In pockets/on belt: Leatherman Wave, LedLenser P5 (perfect size for torching cast on and off without lighting up the whole wing), Sharpie, ballpoint pen, iPhone on airline mode, couple of bandaids, and a spare bit of tie-line. If I'm doing props I'll usually have a tiny sewing kit, some tissues, and a few other show-specific bits and bobs. Sometimes a pair of gloves and a balaclava, for those ninja live-changes.

On build/strike days: Old pair of cargos or KingGee workpants (they've got reinforced knees with light padding, they're glorious), old t-shirt, workboots. I'll also carry my Leatherman, LedLenser P7, and my toolbelt (Dirty Rigger tool pouch on webbing belt, with a podger frog and a small velcro pouch for hardware - standard assortment of hand tools). I'll also carry a handful of bandaids, a tube of cough lollies, and a little mints tin with a couple of teabags in it (what?! I like tea, and the stuff in the greenroom is crap...).


----------



## teqniqal (Apr 28, 2013)

Or you could get one of these:

- It addresses the need to be visible during load-in and strike, while providing ninja black during the show.

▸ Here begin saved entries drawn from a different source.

-- ==== Sys2Proof/Machine/Schedule.lean ====
section
/-!
DEFINITION. What a step does: the turn the agenda names, or what the default schedule chooses: an internal event that is
enabled, else the issue of a ready slot (01_machine.md R26-R29), else a cycle of time. Which internal event comes first,
and how long one takes, is timing; the manual leaves it open (DESIGN CHOICE: notes/assumptions/29.md).
-/
namespace Sys2Proof.Machine

noncomputable section

/-- The ends that have a fabric state of their own. -/
def State.listedEnds (s : State) : List Ep :=
  (s.tiles.map fun (p : Nat × Tile) => (⟨.tile, p.1⟩ : Ep)) ++ (s.edges.map fun (p : Nat × EdgeSt) => (⟨.edge, p.1⟩ : Ep)) ++
    (s.reels.map fun (p : Nat × ReelSt) => (⟨.reel, p.1⟩ : Ep))

/-- The rows a message in an end's inbox may be. -/
def inboxRows (e : Ep) (i : Nat) : List Instr :=
  [.done e i, .release e i, .nack e i, .tokens e i, .credit e i, .ended e i, .copy e i, .placed e i, .replyMessage e i,
   .homeAccess e i, .rupdApply e i, .farReply e i, .xlate e i,
   .probe e i, .grow e i, .spillClaimReply e i, .spillRead e i]
  ++ [.reelCreate e i, .reelJoin e i, .reelLeave e i, .reelArrive e i, .reelWait e i, .reelInfo e i, .reelStatus e i,
   .reelResult e i, .reelDepart e i, .reelMoved e i, .reelGang e i, .reelExpand e i]

/-- The rows of a memory server's channel pair. -/
def serverRows (e : Ep) (i : Nat) : List Instr := [.serverRead e i, .serverWrite e i, .serverZero e i]

/-- How many channel pairs an end serves. -/
def State.pairCount (s : State) (e : Ep) : Nat :=
  match e.kind with
  | .edge => (s.edge e.num).pairs.length
  | _ => 0

/-- The rows of an end: its messages, the memory server's requests, its executor, and what of its fragment layer has come due. -/
def State.endRows (s : State) (e : Ep) : List Instr :=
  let f := s.fab e
  (List.range f.inbox.length).flatMap (inboxRows e) ++ (List.range (s.pairCount e)).flatMap (serverRows e)
    ++ [.errandFrameExecution e]
    ++ (List.range f.held.length).map (.heldFragmentNack e ·)
    ++ (List.range f.bufs.length).map (.decodeDeadlineExpiry e ·)
    ++ (List.range f.filter.length).map (.filterEntryExpiry e ·)
    ++ (List.range f.shadow.length).map (.shadowTimerExpiry e ·)
    ++ (if e.kind = .tile then (List.range f.injHeld.length).map (.injectHoldRelease e.num ·) else [])

/-- The rows of a tile that come due by themselves. -/
def State.tileRows (s : State) (t : Nat) : List Instr :=
  (List.finRange 8).flatMap (fun k => [.watchdogPass t k, .timerExpiry t k, .probeLaunch t k])
    ++ (List.range (s.tile t).watch.length).map (.parkDeadlineExpiry t ·)
    ++ [.forwardingExpiry t, .tsWrap t, .gapRecord t, .traceDrain t]

/-- The rows of the host link's messages (01_machine.md R61-R70, 20_device.md R503) and of ASSIST_ANSWERs (R73). -/
def hostRows : List Instr :=
  [.assistAnswerTranslation, .assistAnswerGrowth, .assistAnswerReel, .assistAnswerLink, .assistAnswerDecode,
   .assistAnswerMigration, .launch, .abort, .captureStart, .captureStop, .manageCreate, .manageDestroy, .manageSetfield,
   .manageMap, .manageUnmap, .manageRebind, .manageRead, .manageBbclear, .manageHalt, .manageResume, .attest,
   .returnChannelRoom]

/-- The rows of a fragment on its way: it reaches its end, or a router on the way drops it. -/
def State.wireRows (s : State) (i : Nat) : List Instr :=
  match s.wire[i]? with
  | some f => [.routerFragment i f.hdr.src, .routerFragment i f.hdr.dst, .fragmentArrival i]
  | none => []

/-- The rows of links and page migrations that have come due. -/
def State.dueRows (s : State) : List Instr :=
  (s.links.flatMap fun (p : Nat × Link) =>
    match p.2.retrain with
    | some t => if t ≤ s.units then [.retrainComplete p.1] else []
    | none => [.linkStepUp p.1])
  ++ (List.range s.mgr.migs.length).flatMap fun i => [.migrationComplete i, .migrationCopy i]

/-- The internal events, in the order the default schedule tries them. What only the world decides (register rows driven
from outside, voltas and page migrations ordered, readings, margins, resets, the management interface) is not among
them: it comes by the agenda. -/
def State.rows (s : State) : List Instr :=
  [.boot, .unitEnd] ++ (List.range s.wire.length).flatMap s.wireRows ++ s.listedEnds.flatMap s.endRows
    ++ s.tiles.flatMap (fun (p : Nat × Tile) => s.tileRows p.1) ++ s.dueRows ++ hostRows

/-- What an event leads to, if it is enabled: a next state that differs. -/
def State.tryRow (s : State) (i : Instr) : Option Res :=
  match exec i s with
  | .next s' => if s' = s then none else some (.next s')
  | r => some r

/-- Whether an outcome is a next state that differs from `s`. -/
def goesOn (s : State) : Res → Bool
  | .next s' => decide (s' ≠ s)
  | _ => true

/-- The slot a tile turns to in the present cycle: one whose turn changes the state, searched in the order of R28. Such a
turn takes an event, begins a wait or goes on with one, or is the issue that R28 or R29 gives the cycle to. -/
def State.pickSlot (s : State) (t : Nat) : Option (Fin 8) :=
  ((List.range 8).map fun i => Fin.ofNat 8 ((s.tile t).lastIssue.val + 1 + i)).find? fun k =>
    goesOn (s.curAt t k) (s.issue t k)

/-- Units the default schedule lets go by at a time: a tile cycle at full rate. -/
def scanUnits : Nat := 60

/-- Whether a cycle of a tile has begun in the present pass: a throttled tile's cycles are longer than a pass. -/
def State.onCycle (s : State) (t : Nat) : Bool :=
  let c := s.clusters[s.clusterOf t]
  decide ((s.units - c.base) % Config.cycleUnits c.step < scanUnits)

/-- The next tile of the pass with a slot to turn to. -/
def State.pickIssue (s : State) : List (Nat × Tile) → Option (Nat × Fin 8)
  | [] => none
  | (t, _) :: r =>
    if s.scan ≤ t ∧ s.onCycle t = true then
      match s.pickSlot t with
      | some k => some (t, k)
      | none => s.pickIssue r
    else s.pickIssue r

/-- The default schedule's step. -/
def State.defaultTurn (s : State) : Res :=
  if s.dev.railUp = false then .fault .coreRailCut
  else
    match s.rows.findSome? s.tryRow with
    | some r => r
    | none =>
      match s.pickIssue s.tiles with
      | some (t, k) => onNext (fun s' => { s' with scan := t }) (s.issue t k)
      | none => .next { s.advance scanUnits with scan := 0 }

/-- Whether the agenda may name a row: an event row, and not the illegal encoding, which only a fetch meets. -/
def Instr.onAgenda (i : Instr) : Bool :=
  match i with
  | .illegal _ => false
  | j => j.isEvent

/-- A turn: time goes by, then a slot's turn or an event. -/
def State.turn (s : State) : Turn → Res
  | .issue dt t k => (s.advance dt).issue t k
  | .event dt i => if Instr.onAgenda i then exec i (s.advance dt) else .next (s.advance dt)

/-- A step's meaning. -/
def State.stepTurn (s : State) : Res :=
  match s.agenda with
  | [] => s.defaultTurn
  | a :: r => ({ s with agenda := r } : State).turn a

/-- An instruction's bytes, and the start bits the loader path gives it (03_encoding.md R111), placed in a tile at a
code address. -/
def Tile.placeWord (x : Tile) (a nbits w : Nat) : Tile :=
  let v := w % 2 ^ nbits
  { x with mem := Mem.store x.mem a 4 v, start := setBit (setBit x.start ((a - 0xD0000) / 2) true) ((a - 0xD0000) / 2 + 1) false,
           errs := 0, decTable := { x.decTable with image := [], failed := false } }

/-- Where the instruction goes: the slot's PC, or the start of code memory where the PC cannot hold one. -/
def Slot.placeAt (x : Slot) : Nat :=
  let a := x.pc.toNat
  if a % 2 = 0 ∧ 0xD0000 ≤ a ∧ a ≤ 0xDFFFC then a else 0xD0000

/-- The machine ready to issue an instruction placed at the current slot's PC. -/
def State.fetchWord (s : State) (nbits w : Nat) : State :=
  let t := s.cur.tile
  let k := s.cur.slot
  let s1 := s.modTile t fun x => x.placeWord x.slots[k].placeAt nbits w
  let s2 := s1.modSlot t k fun x =>
    { x with run := .running, pc := BitVec.ofNat 64 x.placeAt, pend := .none, wait := none }
  let s3 := s2.modTile t fun x => if k = x.supSlot then
      x.modSlot k fun y => { y with status := setBit y.status 1 false }
    else x
  let s4 := s3.modTile t fun x => { x with lastIssue := Fin.ofNat 8 (k.val + 7), issuedAt := none, strict := false }
  { s4 with agenda := [.issue 0 t k], dev := { s4.dev with railUp := true } }

end

end Sys2Proof.Machine
end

For those of you that have responded with comments about wearing non-protective shoes (i.e. shoes without steel toe guards) - think about the damage to your livelihood you would suffer should you step on a nail or have a heavy object smash your foot from above (_not to mention the pain!_). If you work in an environment that is under OSHA jurisdiction, the backstage environment is, for all intents and purposes, considered *a construction site* - so *steel toed shoes* are a must. If you are not working under OSHA jurisdiction - ask yourself why millions of dollars have been spent on worker safety - just because it isn't 'the law' doesn't mean that it isn't a good idea!

I'm surprised to not see any responses about *hard-hats*. As mentioned with regard to OSHA above - DO IT! Don't think for a minute that professional's don't. I see stage crews wearing hard-hats all the time. Get one that has a 4-point attached chin-strap, too, as we seem to spend a lot of time bent-over where our hard-hat can fall off - it can injure those below, damage the hard-hat, and of course, _you have to go get it_ - and during that time you are not protected.

*Safety Glasses* are another item required by OSHA - around the theatre there are many things that can come at you unexpectedly. Loose ends of wire rope, ricocheting nails and staples, the raw end of a pipe batten, swards, poles, wood and metal working shrapnel, paint splatter . . . Currently there are no spare eyeballs available - _you have to live with the ones you are originally issued_.


----------



## derekleffew (Apr 28, 2013)

teqniqal said:


> ... If you work in an environment that is under OSHA jurisdiction, the backstage environment is, for all intents and purposes, considered *a construction site* - so ...


Really? A Las Vegas show that has been open and running for five years and 2500 performances is classified by OSHA as Construction and not General Industry?


----------



## techieman33 (Apr 28, 2013)

No thanks on the reversible shirt. If for some reason I must wear a brightly colored shirt, I'll keep a black shirt handy too. I have 2 reasons for this fresh clothes after a long load in and before the show gives you a nice boost even when you can't take a shower. Changing socks and shoes helps the most but changing shirts can be nice too. And 2nd no one wants to see whats left of your deodorant on your shirt when you flip it over for show call, nothing professional looking about that at all.


----------



## teqniqal (Apr 29, 2013)

derekleffew said:


> Really? A Las Vegas show that has been open and running for five years and 2500 performances is classified by OSHA as Construction and not General Industry?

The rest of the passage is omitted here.